3 -Une présentation de 15 minutes pour la restitution de chaque groupe devant les autres participants

Chaque phase est donc rapide, mais cet aspect du Place Game est apprécié : il permet en effet d’aller très rapidement à l’essentiel.

Un test sur trois sites

 Le Place Game a été expérimenté sur trois sites aux caractéristiques différentes :

Un secteur de quai


Ce secteur de quais correspond à un embarcadère des vedettes trans-rade. Entre le port de pêche et le port pétrolier, cette étroite fenêtre ouverte sur un grand paysage maritime et portuaire est un lieu de transit important du réseau de transport collectif (correspondance bus-vedette). Le projet d’aménagement prévu sur ce site n’a pas encore été mis en oeuvre.


Un espace vert


Cet espace vert sans vocation nette, se situe entre l'arrière d'un cimetière, le mur aveugle d'une salle de sports, une route et des voies ferrées.

Une placette


Cette placette plantée de quelques arbres face à un café-tabac, est elle aussi coincée entre une rocade urbaine, un boulevard à grande circulation et un giratoire.

 

Le bilan : une méthode dynamique et reproductible

La créativité est au rendez-vous

Les participants ont relevé et apprécié la capacité du Place Game à faire émerger très rapidement des idées créatives.
Des points forts suscitent cette créativité :

  • la méthode facilite les échanges et permet le croisement des regards des participants, issus de métiers variés (gestionnaire d’espaces verts, urbaniste, paysagiste chargé d’étude…).
  • la grille d’observation permet de poser très rapidement un diagnostic et de le partager,
  • l’approche terrain : les sites ont inspiré (" le lieu donne des idées"), l’échange avec les usagers est riche d’informations très vite réutilisées.

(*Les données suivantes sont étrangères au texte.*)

-- ==== Sys2Proof/Tests/Slice0.lean ====
section
/-! SUPPORT. Small tests. Expected values come from the rules named, worked out by hand. -/

namespace Sys2Proof.Tests.Slice0

-- Evaluating a whole step of the machine nests deeper than the default allows.
set_option maxRecDepth 20000

open Sys2Proof Sys2Proof.Machine

/-! ## Helpers -/

/-- The state after a command; the state itself where the command would stop. -/
def after (i : Instr) (s : State) : State :=
  match exec i s with
  | .next t => t
  | .fault _ => s
  | .refused _ => s

/-- The status of the response that a request leaves. -/
def status (i : Instr) (s : State) : Option Status := (after i s).host.buffer.map (fun p => p.status)

/-- The fields of that response. -/
def fields (i : Instr) (s : State) : Option (List Field) := (after i s).host.buffer.map (fun p => p.fields)

def zoneA : ZoneRec := { cfg := { parent := 0 }, hours := .after, freeze := .thawed }
def doorA : DoorRec := { cfg := { inner := 1, station := 1 }, state := .secured }
def stationA : StationRec :=
  { cfg := { kind := .door, bound := 3 }, link := .answering, desired := .door 0 .none, echo := some 0 }

/-- Zone 1 open, thawed and AFTER, with door 3 into it at station 1. -/
def site : State := ((State.reset.putZone 1 zoneA).putDoor 3 doorA).putStation 1 stationA

/-- The site with person 9 (credential 77) in it, in slot 0. -/
def siteA : State :=
  (site.putPerson 9 { cfg := { credential := 77 } }).putOcc 0
    { person := 9, zone := 1, entered := 0, zoneEntered := 0, basis := .host }

/-- The site with another door 3. -/
def withDoor (r : DoorRec) : State := site.putDoor 3 r

/-- The site at a later running second. -/
def later (s : State) (n : Nat) : State := s.setRet { s.ret with now := n }

/-- The site with the calendar set to day 0, minute 0. -/
def withClock (s : State) : State := s.setRet { s.ret with calendar := some { day := 0, minute := 0, second := 0 } }

/-- An agent with its deadline at 0. -/
def agentA : AgentRec := { cfg := { top := some 1 }, state := .countdown, deadline := some 0, t0 := some 0 }

/-- A check-in alarm of person 9 in place 0. -/
def alarmA : AlarmRec :=
  { kind := some .checkinMissed, subject := some (.person 9), raisedAt := 0, lastRaised := 0, cls := 0 }

/-! ## Well-formedness (R184, R170, 00_scope.md) -/

theorem test_wf_key_too_long : (Instr.freeze { tag := 0#8, key := List.replicate 6 0#8 }).wellFormed = false := by
  decide
theorem test_wf_value_too_long :
    (Instr.freeze { tag := 0#8, fields := [fld 1 (List.replicate 65 0#8)] }).wellFormed = false := by decide
theorem test_wf_too_many_fields :
    (Instr.freeze { tag := 0#8, fields := List.replicate 256 (fld 1 []) }).wellFormed = false := by decide
theorem test_wf_no_table : (Instr.lookup { tag := 0#8 }).wellFormed = false := by decide
theorem test_wf_unknown_table : (Instr.list { tag := 0#8, table := 12#8 }).wellFormed = false := by decide
theorem test_wf_known_frame : (Instr.unknownRequest [0x10#8, 7#8, 0#8, 1#8, 1#8, 0#8]).wellFormed = false := by decide
theorem test_wf_numbers :
    [Instr.leadExpiry 48, .exitDue 48, .dwellDeadline 256, .countdownDeadline 8].all (fun i => !i.wellFormed) = true := by
  decide
theorem test_wf_damage :
    [Damage.person 0 { credential := 1 }, .person 1 { credential := 4294967296 }, .grant 1 { person := 65536, zones := [] },
     .zone 32 { parent := 0 }, .zone 1 { parent := 32 }, .door 48 { inner := 1, station := 1 },
     .cls 0 { lead := 32 }, .occupancy 256 { person := 1, zone := 1, entered := 0, zoneEntered := 0, basis := .day },
     .agent 0 { db := 128 }, .logic 0 { alertSel := 32 }, .route 0 { cls := 4 }, .routeLimit 64, .alarm 64,
     .station 97 { kind := .door, bound := 0 }, .holdSet 4].all (fun d => !(Instr.resetLine [d]).wellFormed) = true := by
  decide
theorem test_wf_good :
    [Instr.freeze (keyReq 1#8 1), .lookup (tableReq 1#8 .zone 1 1 []), .unknownRequest [1#8], .leadExpiry 47,
     .dwellDeadline 255, .countdownDeadline 7, .resetLine [.calendar]].all Instr.wellFormed = true := by decide

/-! ## Frames (R160, R184, R186) -/

/-- The check value of the nine ASCII digits "123456789" by the polynomial, start value and order of R160. -/
theorem test_crc_digits : crc [0x31#8, 0x32#8, 0x33#8, 0x34#8, 0x35#8, 0x36#8, 0x37#8, 0x38#8, 0x39#8] = 0x29B1#16 := by
  decide
/-- FREEZE of zone 1 with tag 7: code 10H, tag, no table, one key byte, no field. -/
theorem test_frame_freeze : commandOfFrame [0x10#8, 7#8, 0#8, 1#8, 1#8, 0#8] = .freeze (keyReq 7#8 1) := by decide
/-- INSERT into table 1 of person 300 with the credential 5 in field 2. -/
theorem test_frame_insert :
    commandOfFrame [3#8, 9#8, 1#8, 2#8, 1#8, 44#8, 1#8, 2#8, 4#8, 0#8, 0#8, 0#8, 5#8] =
      .insert (tableReq 9#8 .person 2 300 [fld 2 (toBE 4 5)]) := by decide
theorem test_frame_code_unknown : commandOfFrame [99#8, 7#8, 0#8, 0#8, 0#8] = .unknownRequest [99#8, 7#8, 0#8, 0#8, 0#8] := by
  decide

Les entretiens avec les usagers : un élément important

Ces entretiens révèlent des usages, renseignent sur les pratiques mais aussi l’attachement des usagers au site, et apportent des informations parfois inattendues pour l’observateur. Par exemple, la placette arborée est un lieu de passage, mais aussi un lieu de rencontre quotidienne pour des habitants du quartier, avec une dimension identitaire pour certains ("ici c’est mon quartier"). Autant d’informations importantes qui ont enrichi le diagnostic du site et les propositions.

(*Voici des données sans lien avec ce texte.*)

/-- PORT_ENABLE (R471). -/
def portEnable (s : State) : Nat := s.mortar.control.toNat % 256

/-- The domains that a power state has on (R537, R538). -/
def domainsIn (s : State) (st : Nat) : BitVec 24 :=
  let fab : BitVec 24 := (if portEnable s != 0 then 0x200000 else 0) ||| (if s.tiers.xfMode != 0 then 0x400000 else 0)
  if st == 0 then servingMask ||| fab
  else if st == 1 then (servingMask ||| fab) &&& 0xFFFFF0
  else if st == 2 then 0x900000 ||| fab
  else 0

/-! ### Audit records (R529 to R532) -/

/-- Bytes 0 to 207 of an audit record (R530). -/
def auditHead (r : AuditRec) : List Byte :=
  header 256 ++ leBytes 1 r.alive ++ leBytes 1 r.origin ++ leBytes 2 r.event ++
  leBytes 8 r.number ++ leBytes 8 r.time ++ leBytes 8 r.originDetail ++
  fit 64 (r.detail.flatMap (leBytes 8)) ++ fit 48 r.digest ++ fit 48 r.prev ++ zeros 16

/-- The whole record. -/
def auditBytes (r : AuditRec) : List Byte := auditHead r ++ fit 48 r.hash

/-- ALIVE of the next audit record (R532); the manual gives none for record 0. -/
def auditNextAlive (s : State) : Nat :=
  match s.lintel.audit.getLast? with
  | some r => (r.alive + 1) % 256
  | none => (Config.freeByte s.drawn 0).toNat

/-- The alive check of the audit stream (R332, R532). -/
def auditOk (s : State) : Bool :=
  match s.lintel.auditAlive with
  | none => true
  | some t => auditNextAlive s == (t + 1) % 256

/-- The record appended and the tracked value advanced (R530, R531). -/
def audit (s : State) (origin event : Nat) (detail : List Nat) (originDetail : Nat)
    (changed : List Byte) : State :=
  let r0 : AuditRec := {
    number := s.lintel.auditNext, alive := auditNextAlive s, origin := origin,
    event := event, time := now s, originDetail := originDetail, detail := detail,
    digest := Config.sha384 changed
    prev := (s.lintel.audit.getLast?.map (·.hash)).getD (zeros 48), hash := [] }
  let r := { r0 with hash := Config.sha384 (auditHead r0) }
  let log := s.lintel.audit ++ [r]
  { s with
    lintel := { s.lintel with
      audit := log.drop (log.length - 4194304)
      auditNext := s.lintel.auditNext + 1
      auditAlive := some r.alive }
    drawn := s.drawn + (if s.lintel.audit.isEmpty then 1 else 0) }

/-- The failed check: counted, and an AUDIT_ALIVE record written (R332, R341, R532, R559). -/
def auditFail (s : State) : State :=
  let s1 := hwError s 1 0x51 0 s.lintel.auditNext 0x30 0
  { s1 with plumb := { s1.plumb with auditFails := sat 0xFFFF (s1.plumb.auditFails + 1) } }

/-! ### Commands -/

def findCmd (s : State) (id : Nat) : Option Cmd := s.sched.cmds.find? (·.id == id)

def updCmd (s : State) (id : Nat) (f : Cmd → Cmd) : State :=
  { s with sched := { s.sched with cmds := mapIf (·.id == id) f s.sched.cmds } }

def setPhase (s : State) (id : Nat) (p : Phase) : State := updCmd s id fun c => { c with phase := p }

def findSq (s : State) (q : Nat) : Option SubQ := s.sched.sqs.find? (·.id == q)
def findCq (s : State) (q : Nat) : Option ComplQ := s.sched.cqs.find? (·.id == q)

def updSq (s : State) (q : Nat) (f : SubQ → SubQ) : State :=
  { s with sched := { s.sched with sqs := mapIf (·.id == q) f s.sched.sqs } }
def updCq (s : State) (q : Nat) (f : ComplQ → ComplQ) : State :=
  { s with sched := { s.sched with cqs := mapIf (·.id == q) f s.sched.cqs } }

/-- Commands of a submission queue in flight (R342). -/
def inFlight (s : State) (q : Nat) : Nat := (s.sched.cmds.filter (·.sq == q)).length

/-- Fields of a submission entry (R352). -/
def entOpcode (c : Cmd) : Nat := byteAt c.entry 0
def entTag (c : Cmd) : Nat := getLE c.entry 2 2
def entField (c : Cmd) (off n : Nat) : Nat := getLE c.entry off n
/-- The SEAL flag (R168). -/
def entSeal (c : Cmd) : Bool := bit (byteAt c.entry 1) 0

/-- A failure: its status and the INFO fields it carries (R360). -/
structure Err where
  status : Nat
  info32 : Nat := 0
  a : Nat := 0
  b : Nat := 0
  deriving DecidableEq, Repr

/-- A location (R361). -/
def loc (wh element offset : Nat) : Nat := wh * 2 ^ 56 + element * 2 ^ 32 + offset

/-- INVALID_FIELD at a location. -/
def invalid (wh element offset : Nat) : Err := { status := 0x10, a := loc wh element offset }
/-- VERSION_MISMATCH at a location. -/
def badVersion (wh element offset : Nat) : Err := { status := 0x11, a := loc wh element offset }

/-- A status whose kind is "error" (R359). -/
def isError (status : Nat) : Bool := decide (0x10 ≤ status) && decide (status < 0x60)

/-! ### Ranges and writes (R281, R419, R454) -/

/-- A range of bytes that a command touches: kind 0 Wall block, 1 record gather, 2 key-value frame,
3 durable write, 4 other (R289). -/
structure Range where
  addr : Nat
  len : Nat
  kind : Nat := 4
  write : Bool := false
  deriving DecidableEq, Repr

/-- The units of a range, in ascending order. -/
def unitsOf (r : Range) : List Nat :=
  if r.len == 0 then []
  else (List.range ((r.addr + r.len - 1) / unitBytes - r.addr / unitBytes + 1)).map
    fun i => (r.addr / unitBytes + i) * unitBytes

/-- The part of a range that lies in a unit: its first byte and its length. -/
def rangePart (r : Range) (u : Nat) : Nat × Nat :=
  (max r.addr u, min (r.addr + r.len) (u + unitBytes) - max r.addr u)

/-- The number under which a command remembers that it has read that part. -/
def partKey (r : Range) (u : Nat) : Nat := (rangePart r u).1 * 2 ^ 22 + (rangePart r u).2
def partKeys (r : Range) : List Nat := (unitsOf r).map (partKey r)

/-- Bytes within one unit sent to a home outside the module (R419, R454). -/
def homeWrite (owner : Option Owner) (s : State) (h : Home) (a : Nat) (bs : List Byte) : State :=
  match h with
  | .companion p => { s with
      uzone := uzSend s.uzone (wrPieces owner (bs.length + 1) (p + a % unitBytes) bs) }
  | .neighbour p =>
    (chunks 65536 (bs.length + 1) bs).zipIdx.foldl (fun s c =>
      mortarRequest s 2 ((p - neighbourBase) / 2 ^ 38) owner (unitOf a)
        ((p + a % unitBytes + 65536 * c.2) % 2 ^ 38) c.1) s
  | _ => s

A contrario, quasiment personne n’est passé sur l’espace vert et l’équipe a travaillé sans disposer vraiment d’éléments sur son usage.

 

Cet espace est-il réellement si peu utilisé ?

 

L’importance du moment choisi pour l'opération a ainsi été pointée pour la mise en oeuvre de la méthode. Au moment de l’observation, il peut n'y avoir personne sur un site, alors qu’il est fréquenté à d'autres périodes de la journée ou de l’année, avec dans ce cas le risque de ne disposer que d’informations ou d’impressions partielles.

Une méthode simple dans la perspective d’actions de court terme

La perspective "court terme / pas cher" et la reproductibilité de la démarche a été appréciée.
Des participants précédemment impliqués dans une démarche de diagnostic d'espaces verts jugée plus lourde ont notamment apprécié ce côté très réactif de l'approche "Place Game" . Ils ont souligné l’intérêt de pouvoir l’employer pour des interventions rapides, dans des espaces variés ("C'est un bon outil pour envisager des travaux à court terme").

Un point de départ pour des actions «ascendantes» de plus long terme

La préoccupation de la méthode à "rendre les habitants acteurs" est également soulignée.
Au-delà de l’observation et de l’interview d’usagers sur le terrain, l’exercice permet d’identifier de manière très pragmatique des partenaires qu’il serait intéressant d’associer pour construire des projets de plus long terme sur le site.
Bien sûr, cette méthode n’est pas la seule utilisable, ni la seule qui prenne en compte les usages des habitants. Mais sa facilité de mise en oeuvre en fait un atout pour l’intégrer à des pratiques professionnelles.

En conclusion

L’expérimentation du placemaking, au travers du Place Game, a permis de découvrir une méthode dynamique qui allie le plaisir de l’observation,
l’échange des points de vue et beaucoup de créativité. Ses atouts : la simplicité de la méthode, sa capacité à faire émerger des propositions de court terme, sa reproductibilité.


Elle a paru particulièrement adaptée pour des propositions de court terme sur des espaces publics définis, tout en pouvant être intégrée à des projets de plus long terme.